HSBC laid off staff within its London-based global marketing department on Wednesday, including the marketer leading the division.
Among those out is Amanda Rendle, the bank’s global head of marketing for commercial banking, global banking, and markets, a source told Business Insider. She had been with HSBC for 15 years.
Around half a dozen staff within the marketing department have been laid off in London and there’s the potential that more roles will be cut in the various teams within the group marketing division’s global offices as HSBC looks to cut costs, our source said.
HSBC’s chief marketing officer Chris Clark is not affected by the changes.
HSBC told Business Insider it does not comment on the status of its employees.
The global marketing department had only recently restructured to create a “strong global function” alongside its local teams in six markets, Rendle told Campaign Magazine back in September.

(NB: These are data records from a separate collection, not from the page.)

-- ==== Sys2Proof/Certificates/Slice0/Obligations.lean ====
section
/-! DEFINITION. The statements for the provers. -/

open Sys2Proof Sys2Proof.Machine

/-! ### The block as a whole -/

/-- A step takes the command at the front of the queue and is its meaning on the state with the queue's rest. -/
def Obligations.StepRunsFront : Prop :=
  ∀ (s : State) (c : Instr) (rest : List Instr), s.pending = c :: rest →
    step s = exec c { s with pending := rest }

/-- On an empty queue one millisecond passes (the model's choice, log 2): the counter advances, every running
countdown falls by one, and a hunting wait by 1000 µs unless it began within that millisecond (log 19), a running
measure of active time, which begins at −1000, rises by 1000 µs (the model's reading, log 9), the level of STOWREQ_N is sampled, only events
are queued, and among them every expiry and sample that is due (one at the qualified level too, where it drops a
candidate) and a lock exactly where the measure is past 40 byte times; nothing else changes. -/
def Obligations.IdleTick : Prop :=
  ∀ s : State, s.pending = [] →
    ∃ t, step s = .next t ∧ t.ms = s.ms + 1
      ∧ (∀ k < 8, t.timer k = (s.timer k).map (· - 1))
      ∧ (∀ k < 8, (t.seg k).quietLeft = (s.seg k).quietLeft.map (· - 1)
          ∧ (t.seg k).activeUs = (s.seg k).activeUs.map (· + 1000)
          ∧ (∀ f, (s.seg k).frame = some f → (t.seg k).frame =
              if f.phase = .awaiting ∧ f.receiving = false then
                some { f with remaining := if f.fresh = true then f.remaining else f.remaining - 1000, fresh := false }
              else some f)
          ∧ ((s.seg k).frame = none → (t.seg k).frame = none)
          ∧ { t.seg k with quietLeft := none, activeUs := none, frame := none }
              = { s.seg k with quietLeft := none, activeUs := none, frame := none })
      ∧ t.epoch = { s.epoch with countdown := if s.epoch.running then s.epoch.countdown - 1 else s.epoch.countdown }
      ∧ t.pau = { s.pau with
          deadlineLeft := s.pau.deadlineLeft.map (· - 1)
          supLeft := s.pau.supLeft.map (· - 1)
          stowSampled := s.pins.stowreqN }
      ∧ { t.rsg with timers := [] } = { s.rsg with timers := [] }
      ∧ (∀ c ∈ t.pending, wire c = none)
      ∧ ((t.epoch.running = true ∧ t.epoch.countdown = 0) ↔ .epochExpiry ∈ t.pending)
      ∧ (t.pau.deadlineLeft = some 0 ↔ .deadlineExpiry ∈ t.pending)
      ∧ (t.pau.supLeft = some 0 ↔ .supervisionExpired ∈ t.pending)
      ∧ (∀ k : Fin 8, (t.timer k = some 0 ↔ .releaseTimerExpiry k ∈ t.pending)
          ∧ ((t.seg k).state = .locked ∧ (t.seg k).quietLeft = some 0 ↔ .quietExpiry k ∈ t.pending)
          ∧ ((∃ f, (t.seg k).frame = some f ∧ f.phase = .awaiting ∧ f.receiving = false ∧ f.remaining = 0)
              ↔ .replyTimeout k ∈ t.pending)
          ∧ ((t.channel k).state = .shaded → t.scu.shadeMax ≠ 0 →
              t.scu.shadeMax * 1000 < since t.ms (t.channel k).shadeStart → .sensorStuck k ∈ t.pending)
          ∧ ((∃ us : Int, (t.seg k).activeUs = some us
              ∧ (match (t.seg k).rate with | .fast => 400 | .medium => 1600 | .slow => 6400) < us)
              ↔ .segmentLocked k ∈ t.pending)
          ∧ ∀ level : Bool, level = t.pins.shd.getLsbD k →
              (level = ((t.channel k).state == .sunlit) →
                ((t.channel k).cand.isSome ↔ .shadowSensorChange k level ∈ t.pending))
              ∧ (level ≠ ((t.channel k).state == .sunlit) →
                ((t.channel k).cand = none ↔ .shadowSensorChange k level ∈ t.pending)
                ∧ (∀ cd, (t.channel k).cand = some cd →
                    (since cd.deadline cd.start ≤ since t.ms cd.start ↔
                      (if (t.channel k).state = .sunlit then Instr.shadowOnset k else .shadowEnd k) ∈ t.pending))))
      ∧ (t.pins.stowreqN = (!t.pau.asserted) →
          (t.pau.lineCand.isSome ↔ .stowLineChange t.pins.stowreqN ∈ t.pending))
      ∧ (t.pins.stowreqN = t.pau.asserted →
          (t.pau.lineCand = none ↔ .stowLineChange t.pins.stowreqN ∈ t.pending)
          ∧ (∀ cd, t.pau.lineCand = some cd →
              (since cd.deadline cd.start ≤ since t.ms cd.start ↔ .stowLineQualified ∈ t.pending)))
      ∧ { t with ms := s.ms, segs := s.segs, epoch := s.epoch, pau := s.pau, rsg := s.rsg, pending := [] } = s

/-- What pin reset leaves of the ports and of the settings written through the protection port (R198). -/
def Obligations.PinResetPorts : Prop :=
  ∀ s : State, ∃ t, exec .pinReset s = .next t
    ∧ t.devents = 0 ∧ t.pevents = 0
    ∧ (∀ e : DEvent, t.dPending e = false ∧ t.dmask.getLsbD e.pos = true)
    ∧ (∀ e : PEvent, t.pPending e = false ∧ t.pmask.getLsbD e.pos = true)
    ∧ t.dpt = Txn.reset ∧ t.ppt = Txn.reset ∧ (t.txn .protection).phase = .deselected
    ∧ (∀ z, (t.zone z).dispatchLimit = 0 ∧ (t.zone z).protectLimit = 0 ∧ (t.zone z).hold = false
        ∧ (t.zone z).rjMax = 4)
    ∧ t.pau.defocus = false ∧ t.pau.deadline = 100 ∧ t.pau.supPeriod = 0 ∧ t.pau.supLeft = none
    ∧ (∀ p, t.attention p = false)

/-- What pin reset leaves of every table and unit; a frame that is being sent goes on to the end of its byte under way.
That its driver is off at once and the stopped transmission's record stands is the model's reading (log 30). The input
levels and the waiting commands are kept (the model's choice, log 8). -/
def Obligations.PinResetUnits : Prop :=
  ∀ s : State, ∃ t, exec .pinReset s = .next t
    ∧ t.ms = 0 ∧ (∀ i, t.hel i = Hel.empty) ∧ (∀ p, t.point p = Point.reset) ∧ (∀ z, t.zone z = Zone.reset)
    ∧ (∀ k, t.seg k = { Seg.reset with cut := (t.seg k).cut }) ∧ (∀ k : Fin 8, SendingStopped (s.seg k) (t.seg k))
    ∧ t.sun = ⟨false, ⟨0, 0, 0⟩, 0, 0⟩ ∧ t.snapshot = none
    ∧ t.sweep = ⟨false, [], none, 0⟩ ∧ t.lastServed = 7 ∧ t.solveOut = none ∧ t.epoch = ⟨false, 0, none, 0⟩
    ∧ t.rsg.stepMs = 0 ∧ t.rsg.dmax = 0 ∧ t.rsg.reg = 1 ∧ (∀ k, t.timer k = none)
    ∧ t.link = ⟨3, 3, 32766⟩ ∧ (∀ k, t.channel k = Channel.reset) ∧ (∀ k, t.shade k = SegShade.reset)
    ∧ t.scu.shf = 256 ∧ t.scu.qual = 5 ∧ t.scu.shadeMax = 0
    ∧ t.stowInEffect = false ∧ t.pau.cause = .none ∧ t.pau.fieldClear = true ∧ t.form = .full
    ∧ t.pau.lineCand = none ∧ t.pau.deadlineLeft = none ∧ t.pau.lateCount = 0
    ∧ t.pins = s.pins ∧ t.pending = s.pending

/-! ### Transactions -/

/-- A fall of a select line that was high puts its port in COMMAND with an empty record, the first bit of 0xFF on its
data output. A rise of one that was low, before or after the delivery edge, returns the record to its reset values,
the output at high impedance. Neither touches anything else, the other port and the supervision countdown included, so
a transaction that is discarded leaves no trace. -/
def Obligations.TransactionEdges : Prop :=
  (∀ (s : State) (p : Port), s.selectLow p = false →
      ∃ t, exec (.transactionBegin p) s = .next t
        ∧ t.txn p = ⟨.command, 0, none, [], none, none, [], 0, 0, false, true⟩ ∧ t.selectLow p = true ∧ t.dso p = some true
        ∧ t.txn (otherPort p) = s.txn (otherPort p) ∧ t.selectLow (otherPort p) = s.selectLow (otherPort p)
        ∧ { t with dpt := s.dpt, ppt := s.ppt, pins := s.pins } = s)
  ∧ (∀ (s : State) (p : Port) (c : Instr), c = .transactionEnd p ∨ c = .transactionDiscard p →
      s.selectLow p = true →
      ∃ t, exec c s = .next t
        ∧ t.txn p = ⟨.deselected, 0, none, [], none, none, [], 0, 0, false, true⟩ ∧ t.selectLow p = false ∧ t.dso p = none
        ∧ t.txn (otherPort p) = s.txn (otherPort p) ∧ t.selectLow (otherPort p) = s.selectLow (otherPort p)
        ∧ { t with dpt := s.dpt, ppt := s.ppt, pins := s.pins } = s)
  ∧ (∀ (s t : State) (p : Port), s.selectLow p = false → s.txn p = Txn.reset →
      exec (.transactionBegin p) s = .next t → exec (.transactionDiscard p) t = .next s)

/-- A byte that names no command of its port is answered UNKNOWN and changes nothing; a byte that names one is
not answered so: a row that says it is has no effect (the model's choice, log 1). -/
def Obligations.UnknownCommand : Prop :=
  ∀ (s : State) (p : Port) (b : Byte), s.accepts (.unknownCommand p b) = true →
    (operandLength p b = none →
      ∃ t, exec (.unknownCommand p b) s = .next t ∧ Delivered s t p .unknown ∧ t.bare = s.bare)
    ∧ (operandLength p b ≠ none → exec (.unknownCommand p b) s = .next s)

/-- The edge after an object's last bit: the next object of the read is fixed as the state stands and its first bit
presented, or after the last one the port enters FILL. Nothing but the port's record changes (the count of draws is
the model's own, log 7). Before the delivery edge, or in another phase, nothing is fixed (the model's
choice, log 1). -/
def Obligations.ReadObjectFix : Prop :=
  ∀ (s : State) (p : Port),
    ((s.txn p).completion.isSome → (s.txn p).phase = .completion ∨ (s.txn p).phase = .data →
      ∃ t, exec (.readObjectFix p) s = .next t ∧ t.txn (otherPort p) = s.txn (otherPort p)
        ∧ { t with dpt := s.dpt, ppt := s.ppt, draws := s.draws } = s
        ∧ (t.txn p).completion = (s.txn p).completion ∧ (t.txn p).position = 0
        ∧ (match (s.txn p).cursor with
            | some c => (t.txn p).phase = .data ∧ (t.txn p).object = t.objectAt c ∧ (t.txn p).cursor = c.next
                ∧ (t.txn p).out = ((t.objectAt c).getD 0 0xFF).getLsbD 7
            | none => (t.txn p).phase = .fill ∧ (t.txn p).object = [] ∧ (t.txn p).out = true))
    ∧ ((s.txn p).completion = none ∨ ((s.txn p).phase ≠ .completion ∧ (s.txn p).phase ≠ .data) →
        exec (.readObjectFix p) s = .next s)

In June, HSBC said it would eliminate up to 50,000 jobs as part of plans to refocus on Asia and save up to $5 billion in annual costs by 2017. Banks are also often known to lay off staff at the year-end anyway in a bid to cut costs and breathe new life into their organisations the following year.
The bank has faced a number of perception challenges in recent months, including being hit with separate multi-million dollar fines over money laundering in its Swiss banking arm, mis-selling its consumer banking products, and for Libor rate-fixing.
Rendle told Marketing Magazine in July that through marketing, HSBC was looking to take the brand back to its 150-year-old roots: “I think from the banking crisis a lot of banking brands have had to go back and look at their purpose and look at what they are there for. They have to go back to customers and say ‘this is what we are here for and we’re going to re-orchestrate the business to be for the customer.'”
Here’s HSBC’s most recent TV ad released last month, created by London-based ad agency JWT, which is responsible for the bank’s brand advertising activity:
Last month HSBC announced its third quarter results, which saw it report a 32% pre-tax profit hike, partly because it is getting fined less. However, its revenues were hit by a slowdown in Chinese economic growth.
HSBC has been warning the market for the last six months that it is on the cusp of relocating its London headquarters, due to constantly changing regulations in the City — a move backed by some of its most prominent shareholders and one that will no likely see more disruption within the marketing division.